Memory-Model Audit

This document covers kernite PMM / MO / VSpace / paging as well as mmsrv and rsrcsrv (userland). The focus is the kernel’s contract side: it tracks kernel–userland invariants at the boundary, not userland implementation details.

Purpose

This document is a living ledger for proof-relevant memory-model work in SaltyOS. It is meant to answer four questions at any point in time:

  1. What state machine would a seL4-style proof need to refine?

  2. What invariants must hold across PMM / MO / VSpace / mmsrv / rsrcsrv?

  3. Which blocker-level issues are still open at current HEAD?

  4. Which historically-known gaps have already been fixed?

This document is not a mechanized proof. It records static audit results, historical fixes, currently-open proof blockers, and the assumptions those statements depend on.

How To Update This Document

When a new audit pass is done:

  1. Add one entry to == Audit Log.

  2. Update == Current Status.

  3. Add or update items in == Open Blockers and == Historical Fix Ledger.

  4. If the proof obligations changed, update == Required Invariants.

Stable IDs:

  • H# = historically-identified blocker that is now closed.

  • O# = blocker that is open at current HEAD.

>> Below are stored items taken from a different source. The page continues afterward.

-- ==== Sys2Proof/Machine/Regs.lean ====
section
/-! DEFINITION. The registers of the package control space by name: the offset of each register
(a function of its indices) and each of its fields as offset, high bit and low bit.
The names, offsets and bit ranges are those of the register tables of spec/00 to spec/23 (R6, R16, R27). -/

namespace Sys2Proof.Machine

/-- A field of a register: the register's offset in the package control space, its highest and lowest bit (R6). -/
structure FRef where
  off : Nat
  hi : Nat
  lo : Nat
  deriving DecidableEq, Repr

namespace R
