/-- Registers of block CPU. -/
def regsCPU : List RegDesc := [
  ⟨.cpu, "CPU.DIE_STATUS_d", 0xb800000, [⟨2, 0x4, 0⟩], .operator,
    [⟨31, 28, .ro, .l, .val 0⟩, ⟨27, 20, .ro, .l, .val 0⟩, ⟨19, 12, .ro, .l, .val 0⟩, ⟨11, 1, .ro, .l, .val 0⟩, ⟨0, 0, .w1c, .l, .val 0⟩]⟩,
  ⟨.cpu, "CPU.CORE_STATE_d_c", 0xb801000, [⟨2, 0x400, 0⟩, ⟨96, 0x4, 0⟩], .operator,
    [⟨31, 28, .ro, .l, .val 0⟩, ⟨27, 27, .ro, .l, .val 0⟩, ⟨26, 23, .ro, .l, .val 0⟩]⟩,
  ⟨.cpu, "CPU.RWIN_d_w", 0xb810004, [⟨2, 0x1000, 0⟩, ⟨1022, 0x4, 1⟩], .operator,
    [⟨31, 31, .rw, .l, .val 0⟩, ⟨11, 0, .rw, .l, .val 0⟩]⟩]

/-- Registers of block SEC. -/
def regsSEC : List RegDesc := [
  ⟨.sec, "SEC.STATUS", 0x5200000, [], .operator,
    [⟨31, 24, .ro, .l, .val 0⟩, ⟨8, 8, .ro, .l, .val 0⟩, ⟨2, 2, .ro, .l, .val 0⟩, ⟨1, 1, .ro, .l, .val 0⟩, ⟨0, 0, .w1c, .l, .val 0⟩]⟩,
  ⟨.sec, "SEC.SERIAL_LO", 0x5200004, [], .operator,
    [⟨31, 0, .ro, .l, .val 0⟩]⟩,
  ⟨.sec, "SEC.SERIAL_HI", 0x5200008, [], .operator,
    [⟨31, 0, .ro, .l, .val 0⟩]⟩,
  ⟨.sec, "SEC.AUTH_CTRL", 0x5200010, [], .operator,
    [⟨31, 31, .wo, .l, .val 0⟩, ⟨30, 30, .wo, .l, .val 0⟩, ⟨29, 29, .wo, .l, .val 0⟩, ⟨28, 27, .rw, .l, .val 0⟩, ⟨26, 25, .rw, .l, .val 0⟩, ⟨24, 13, .rw, .l, .val 0⟩, ⟨12, 11, .rw, .l, .val 0⟩]⟩,
  ⟨.sec, "SEC.AUTH_RESULT", 0x5200014, [], .operator,
    [⟨31, 28, .ro, .l, .val 0⟩, ⟨17, 16, .ro, .l, .val 0⟩, ⟨15, 0, .ro, .l, .val 0⟩]⟩,
  ⟨.sec, "SEC.AUTH_LIFE", 0x5200018, [], .operator,
    [⟨15, 0, .rw, .l, .val 0xe10⟩]⟩,
  ⟨.sec, "SEC.NONCE_w", 0x5200020, [⟨12, 0x4, 0⟩], .operator,
    [⟨31, 0, .ro, .l, .val 0⟩]⟩,
  ⟨.sec, "SEC.SIG_w", 0x5200080, [⟨24, 0x4, 0⟩], .operator,
    [⟨31, 0, .wo, .l, .val 0⟩]⟩,
  ⟨.sec, "SEC.SESSION_n", 0x5200100, [⟨4, 0x4, 0⟩], .operator,
    [⟨31, 31, .ro, .l, .val 0⟩, ⟨30, 29, .ro, .l, .val 0⟩, ⟨28, 27, .ro, .l, .val 0⟩, ⟨26, 15, .ro, .l, .val 0⟩, ⟨14, 0, .ro, .l, .val 0⟩]⟩,
  ⟨.sec, "SEC.GATED_COUNT", 0x5200110, [], .operator,
    [⟨31, 0, .ro, .l, .val 0⟩]⟩]

/-- Registers of block CLK, part 0. -/
def regsCLK0 : List RegDesc := [
  ⟨.clk, "CLK.CFG", 0x200000, [], .installer,
    [⟨31, 24, .rw, .l, .val 0x10⟩, ⟨23, 16, .rw, .l, .val 2⟩, ⟨15, 8, .rw, .l, .val 0xc8⟩]⟩,
  ⟨.clk, "CLK.STATUS", 0x200004, [], .operator,
    [⟨31, 31, .ro, .l, .val 0⟩, ⟨30, 30, .ro, .l, .val 0⟩, ⟨29, 29, .ro, .l, .val 0⟩, ⟨28, 28, .ro, .l, .val 0⟩, ⟨3, 3, .w1c, .l, .val 0⟩, ⟨2, 2, .w1c, .l, .val 0⟩, ⟨1, 1, .w1c, .l, .val 0⟩, ⟨0, 0, .w1c, .l, .val 0⟩]⟩,
  ⟨.clk, "CLK.REFCLK_MON", 0x200008, [], .operator,
    [⟨31, 16, .ro, .l, .val 0⟩, ⟨15, 0, .ro, .l, .val 0⟩]⟩,
  ⟨.clk, "CLK.REFCLK_LAST", 0x20000c, [], .operator,
    [⟨31, 0, .ro, .l, .val 0⟩]⟩,
  ⟨.clk, "CLK.DOMAIN_RESET", 0x200020, [], .installer,
    [⟨31, 31, .wo, .l, .val 0⟩, ⟨6, 0, .rw, .l, .val 0⟩]⟩,
  ⟨.clk, "CLK.DOMAIN_RESET_RESULT", 0x200024, [], .operator,
    [⟨31, 28, .ro, .l, .val 0⟩, ⟨22, 16, .ro, .l, .val 0⟩, ⟨15, 0, .ro, .l, .val 0⟩]⟩,
  ⟨.clk, "CLK.GATE_EN_LO", 0x200030, [], .installer,
    [⟨31, 0, .rw, .w, .val 0xffffffff⟩]⟩,
  ⟨.clk, "CLK.GATE_EN_HI", 0x200034, [], .installer,
    [⟨7, 0, .rw, .w, .val 0xff⟩]⟩,
  ⟨.clk, "CLK.GATE_STATUS_LO", 0x200038, [], .operator,
    [⟨31, 0, .ro, .l, .val 0⟩]⟩,
  ⟨.clk, "CLK.GATE_STATUS_HI", 0x20003c, [], .operator,
    [⟨31, 0, .ro, .l, .val 0⟩]⟩]

/-- Registers of block CLK, part 1. -/
def regsCLK1 : List RegDesc := [
  ⟨.clk, "CLK.CL_GATE_d", 0x200040, [⟨8, 0x4, 0⟩], .installer,
    [⟨15, 8, .ro, .l, .val 0⟩, ⟨7, 0, .rw, .w, .val 0xff⟩]⟩,
  ⟨.clk, "CLK.GATED_COUNT", 0x200060, [], .operator,
    [⟨31, 0, .ro, .l, .val 0⟩]⟩,
  ⟨.clk, "CLK.GATED_LAST", 0x200064, [], .operator,
    [⟨31, 29, .ro, .l, .val 0⟩, ⟨28, 28, .ro, .l, .val 0⟩, ⟨27, 0, .ro, .l, .val 0⟩]⟩,
  ⟨.clk, "CLK.FCHG_d", 0x200100, [⟨10, 0x10, 0⟩], .maker,
    [⟨31, 31, .wo, .l, .val 0⟩, ⟨30, 30, .wo, .l, .val 0⟩, ⟨29, 23, .rw, .l, .val 0⟩, ⟨15, 0, .rw, .l, .val 0⟩]⟩,
  ⟨.clk, "CLK.FCHG_RESULT_d", 0x200104, [⟨10, 0x10, 0⟩], .operator,
    [⟨31, 28, .ro, .l, .val 0⟩, ⟨27, 24, .ro, .l, .val 0⟩, ⟨15, 0, .ro, .l, .val 0⟩]⟩,
  ⟨.clk, "CLK.FCHG_NOW_d", 0x200108, [⟨10, 0x10, 0⟩], .operator,
    [⟨30, 24, .ro, .l, .val 0⟩, ⟨22, 16, .ro, .l, .val 0⟩]⟩,
  ⟨.clk, "CLK.REGION_r", 0x201000, [⟨94, 0x4, 0⟩], .operator,
    [⟨31, 30, .ro, .l, .val 3⟩, ⟨29, 29, .ro, .l, .val 0⟩, ⟨28, 28, .ro, .l, .val 0⟩, ⟨27, 27, .ro, .l, .val 0⟩, ⟨26, 26, .ro, .l, .val 0⟩, ⟨25, 25, .ro, .l, .val 0⟩, ⟨24, 18, .ro, .l, .val 0⟩]⟩,
  ⟨.clk, "CLK.XLAT_r", 0x201400, [⟨94, 0x4, 0⟩], .operator,
    [⟨31, 16, .ro, .l, .val 0⟩, ⟨15, 0, .ro, .l, .val 0⟩]⟩]

/-- Registers of block PWR, part 0. -/
def regsPWR0 : List RegDesc := [
  ⟨.pwr, "PWR.CFG", 0x300000, [], .installer,
    [⟨25, 16, .rw, .w, .val 0x2ee⟩, ⟨15, 8, .rw, .l, .val 0x40⟩, ⟨7, 0, .rw, .l, .val 0x40⟩]⟩,
  ⟨.pwr, "PWR.CAP", 0x300004, [], .operator,
    [⟨25, 16, .rw, .w, .val 0x2ee⟩]⟩,
  ⟨.pwr, "PWR.STATUS", 0x300008, [], .operator,
    [⟨31, 31, .ro, .l, .val 0⟩, ⟨30, 30, .ro, .l, .val 0⟩, ⟨29, 29, .ro, .l, .val 0⟩, ⟨28, 28, .ro, .l, .val 0⟩, ⟨27, 27, .ro, .l, .val 0⟩, ⟨26, 26, .ro, .l, .val 0⟩, ⟨25, 25, .ro, .l, .val 0⟩, ⟨2, 2, .w1c, .l, .val 0⟩, ⟨0, 0, .w1c, .l, .val 0⟩]⟩,
  ⟨.pwr, "PWR.LIMIT", 0x30000c, [], .operator,
    [⟨25, 16, .ro, .w, .val 0x2ee⟩, ⟨9, 0, .ro, .l, .val 0⟩]⟩,
  ⟨.pwr, "PWR.TARGET_LEFT", 0x300010, [], .operator,
    [⟨15, 0, .ro, .l, .val 0⟩]⟩,
  ⟨.pwr, "PWR.INPUT", 0x300014, [], .operator,
    [⟨31, 16, .ro, .w, .val 0⟩, ⟨15, 0, .ro, .w, .val 0⟩]⟩,
  ⟨.pwr, "PWR.MEAN", 0x300018, [], .operator,
    [⟨31, 16, .ro, .w, .val 0⟩, ⟨15, 0, .ro, .w, .val 0⟩]⟩,
  ⟨.pwr, "PWR.ENERGY_LO", 0x300020, [], .operator,
    [⟨31, 0, .ro, .w, .val 0⟩]⟩,
  ⟨.pwr, "PWR.ENERGY_HI", 0x300024, [], .operator,
    [⟨31, 0, .ro, .w, .val 0⟩]⟩,
  ⟨.pwr, "PWR.THROTTLE", 0x300028, [], .operator,
    [⟨10, 0, .ro, .w, .val 0⟩]⟩]

/-- Registers of block PWR, part 1. -/
def regsPWR1 : List RegDesc := [
  ⟨.pwr, "PWR.SLACK", 0x30002c, [], .operator,
    [⟨7, 0, .ro, .w, .val 0xff⟩]⟩,
  ⟨.pwr, "PWR.CFG2", 0x300030, [], .installer,
    [⟨31, 16, .rw, .l, .val 0x400⟩, ⟨15, 8, .rw, .l, .val 0x1e⟩, ⟨7, 0, .rw, .l, .val 0x20⟩]⟩,
  ⟨.pwr, "PWR.AGE_CFG", 0x300034, [], .installer,
    [⟨15, 0, .rw, .l, .val 0x18⟩]⟩,
  ⟨.pwr, "PWR.GAUGE", 0x300038, [], .operator,
    [⟨31, 28, .ro, .l, .val 0⟩, ⟨15, 0, .ro, .l, .val 0⟩]⟩,
  ⟨.pwr, "PWR.THR_ROWS_LO_n", 0x300100, [⟨11, 0x8, 0⟩], .operator,
    [⟨31, 0, .ro, .w, .val 0⟩]⟩,
  ⟨.pwr, "PWR.THR_ROWS_HI_n", 0x300104, [⟨11, 0x8, 0⟩], .operator,
    [⟨15, 0, .ro, .w, .val 0⟩]⟩,
  ⟨.pwr, "PWR.DIE_d", 0x300200, [⟨10, 0x10, 0⟩], .operator,
    [⟨31, 28, .ro, .l, .val 0⟩, ⟨27, 24, .ro, .l, .maxPoint⟩, ⟨23, 16, .ro, .l, .val 0⟩, ⟨15, 9, .ro, .l, .val 0x40⟩]⟩,
  ⟨.pwr, "PWR.RAIL_d", 0x300204, [⟨10, 0x10, 0⟩], .operator,
    [⟨31, 16, .ro, .l, .val 0⟩, ⟨15, 0, .ro, .w, .val 0⟩]⟩,
  ⟨.pwr, "PWR.DIE_W_d", 0x300208, [⟨10, 0x10, 0⟩], .operator,
    [⟨31, 16, .ro, .l, .val 0⟩, ⟨15, 0, .ro, .w, .val 0⟩]⟩,
  ⟨.pwr, "PWR.DOMAIN_W_n", 0x300300, [⟨6, 0x4, 0⟩], .operator,
    [⟨15, 0, .ro, .w, .val 0⟩]⟩]

/-- Registers of block THM, part 0. -/
def regsTHM0 : List RegDesc := [
  ⟨.thm, "THM.CFG", 0x400000, [], .installer,
    [⟨31, 24, .rw, .l, .val 0x18⟩, ⟨23, 16, .rw, .l, .val 8⟩, ⟨15, 8, .rw, .l, .val 0x28⟩, ⟨7, 0, .rw, .l, .val 0xa⟩]⟩,
  ⟨.thm, "THM.CFG2", 0x400004, [], .installer,
    [⟨31, 28, .rw, .l, .val 3⟩, ⟨27, 24, .rw, .l, .val 2⟩]⟩,
  ⟨.thm, "THM.STATUS", 0x400008, [], .operator,
    [⟨31, 31, .ro, .l, .val 0⟩, ⟨30, 30, .ro, .l, .val 0⟩, ⟨29, 29, .ro, .l, .val 0⟩, ⟨23, 16, .ro, .l, .val 0⟩, ⟨15, 8, .ro, .l, .val 0⟩, ⟨0, 0, .w1c, .l, .val 0⟩]⟩,
  ⟨.thm, "THM.COOL_CFG", 0x40000c, [], .installer,
    [⟨31, 24, .rw, .l, .val 0x28⟩, ⟨23, 12, .rw, .l, .val 0x258⟩, ⟨11, 0, .rw, .l, .val 0xc8⟩]⟩,
  ⟨.thm, "THM.COOLANT", 0x400010, [], .operator,
    [⟨31, 16, .ro, .l, .val 0⟩, ⟨15, 0, .ro, .l, .val 0⟩]⟩,
  ⟨.thm, "THM.FLOW", 0x400014, [], .operator,
    [⟨31, 16, .ro, .l, .val 0⟩, ⟨15, 0, .ro, .l, .val 0⟩]⟩,
  ⟨.thm, "THM.TRIP", 0x400018, [], .operator,
    [⟨31, 28, .ro, .l, .val 0⟩, ⟨27, 24, .ro, .l, .val 0⟩, ⟨23, 16, .ro, .l, .val 0⟩, ⟨15, 0, .ro, .l, .val 0⟩]⟩,
  ⟨.thm, "THM.CEIL_d", 0x400100, [⟨10, 0x4, 0⟩], .operator,
    [⟨31, 28, .ro, .l, .maxPoint⟩, ⟨27, 24, .ro, .l, .val 0⟩]⟩,
  ⟨.thm, "THM.ZONE_T_z", 0x401000, [⟨144, 0x10, 0⟩], .operator,
    [⟨31, 16, .ro, .l, .val 0⟩, ⟨15, 0, .ro, .l, .val 0⟩]⟩,
  ⟨.thm, "THM.ZONE_LIM_z", 0x401004, [⟨144, 0x10, 0⟩], .installer,
    [⟨31, 24, .rw, .l, .zoneThrottle⟩, ⟨23, 16, .rw, .l, .zoneMin⟩, ⟨15, 8, .ro, .l, .zoneCrit⟩]⟩]

/-- Registers of block THM, part 1. -/
def regsTHM1 : List RegDesc := [
  ⟨.thm, "THM.ZONE_STATE_z", 0x401008, [⟨144, 0x10, 0⟩], .operator,
    [⟨31, 28, .ro, .l, .val 0⟩, ⟨27, 20, .ro, .l, .zoneSensors⟩, ⟨19, 16, .ro, .l, .val 0⟩, ⟨15, 0, .ro, .l, .val 0⟩]⟩]

/-- Registers of block EVR, part 0. -/
def regsEVR0 : List RegDesc := [
  ⟨.evr, "EVR.CFG", 0x100000, [], .installer,
    [⟨31, 24, .rw, .l, .val 0x3c⟩, ⟨23, 16, .rw, .l, .val 0xa⟩]⟩,
  ⟨.evr, "EVR.STATUS", 0x100004, [], .operator,
    [⟨31, 19, .ro, .l, .val 0⟩, ⟨18, 18, .ro, .l, .val 0⟩, ⟨17, 17, .ro, .l, .val 0⟩, ⟨0, 0, .w1c, .l, .val 0⟩]⟩,
  ⟨.evr, "EVR.NV_STATUS", 0x100008, [], .operator,
    [⟨31, 23, .ro, .l, .val 0⟩, ⟨22, 18, .ro, .l, .val 0⟩, ⟨17, 17, .ro, .l, .val 0⟩, ⟨16, 16, .ro, .l, .val 0⟩]⟩,
  ⟨.evr, "EVR.CTRL", 0x10000c, [], .operator,
    [⟨31, 31, .wo, .l, .val 0⟩, ⟨30, 30, .wo, .l, .val 0⟩]⟩,
  ⟨.evr, "EVR.CLEAR", 0x100010, [], .installer,
    [⟨31, 31, .wo, .l, .val 0⟩]⟩,
  ⟨.evr, "EVR.NV_CLEAR", 0x100014, [], .maker,
    [⟨31, 31, .wo, .l, .val 0⟩]⟩,
  ⟨.evr, "EVR.LOST", 0x100018, [], .operator,
    [⟨31, 16, .ro, .l, .val 0⟩, ⟨15, 0, .ro, .l, .val 0⟩]⟩,
  ⟨.evr, "EVR.OP_SECS", 0x10001c, [], .operator,
    [⟨31, 0, .ro, .l, .val 0⟩]⟩,
  ⟨.evr, "EVR.POWER_CYCLES", 0x100020, [], .operator,
    [⟨31, 0, .ro, .l, .val 0⟩]⟩,
  ⟨.evr, "EVR.SEL", 0x100024, [], .operator,
    [⟨31, 31, .rw, .l, .val 0⟩, ⟨11, 0, .rw, .l, .val 0⟩]⟩]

  • I# = proof-relevant invariant.

  • A# = load-bearing assumption.

Scope And Method

This audit covers:

  • kernite PMM / MO / VSpace / paging

  • mmsrv

  • rsrcsrv

Unless an audit-log entry says otherwise, this is a static source audit only. No build, boot, or runtime repro is implied.

Current Status

Current snapshot:

  • Date: 2026-04-17

  • Method: static source audit only

  • Current verdict: PROOF BLOCKERS CLOSED (pending build / boot verification)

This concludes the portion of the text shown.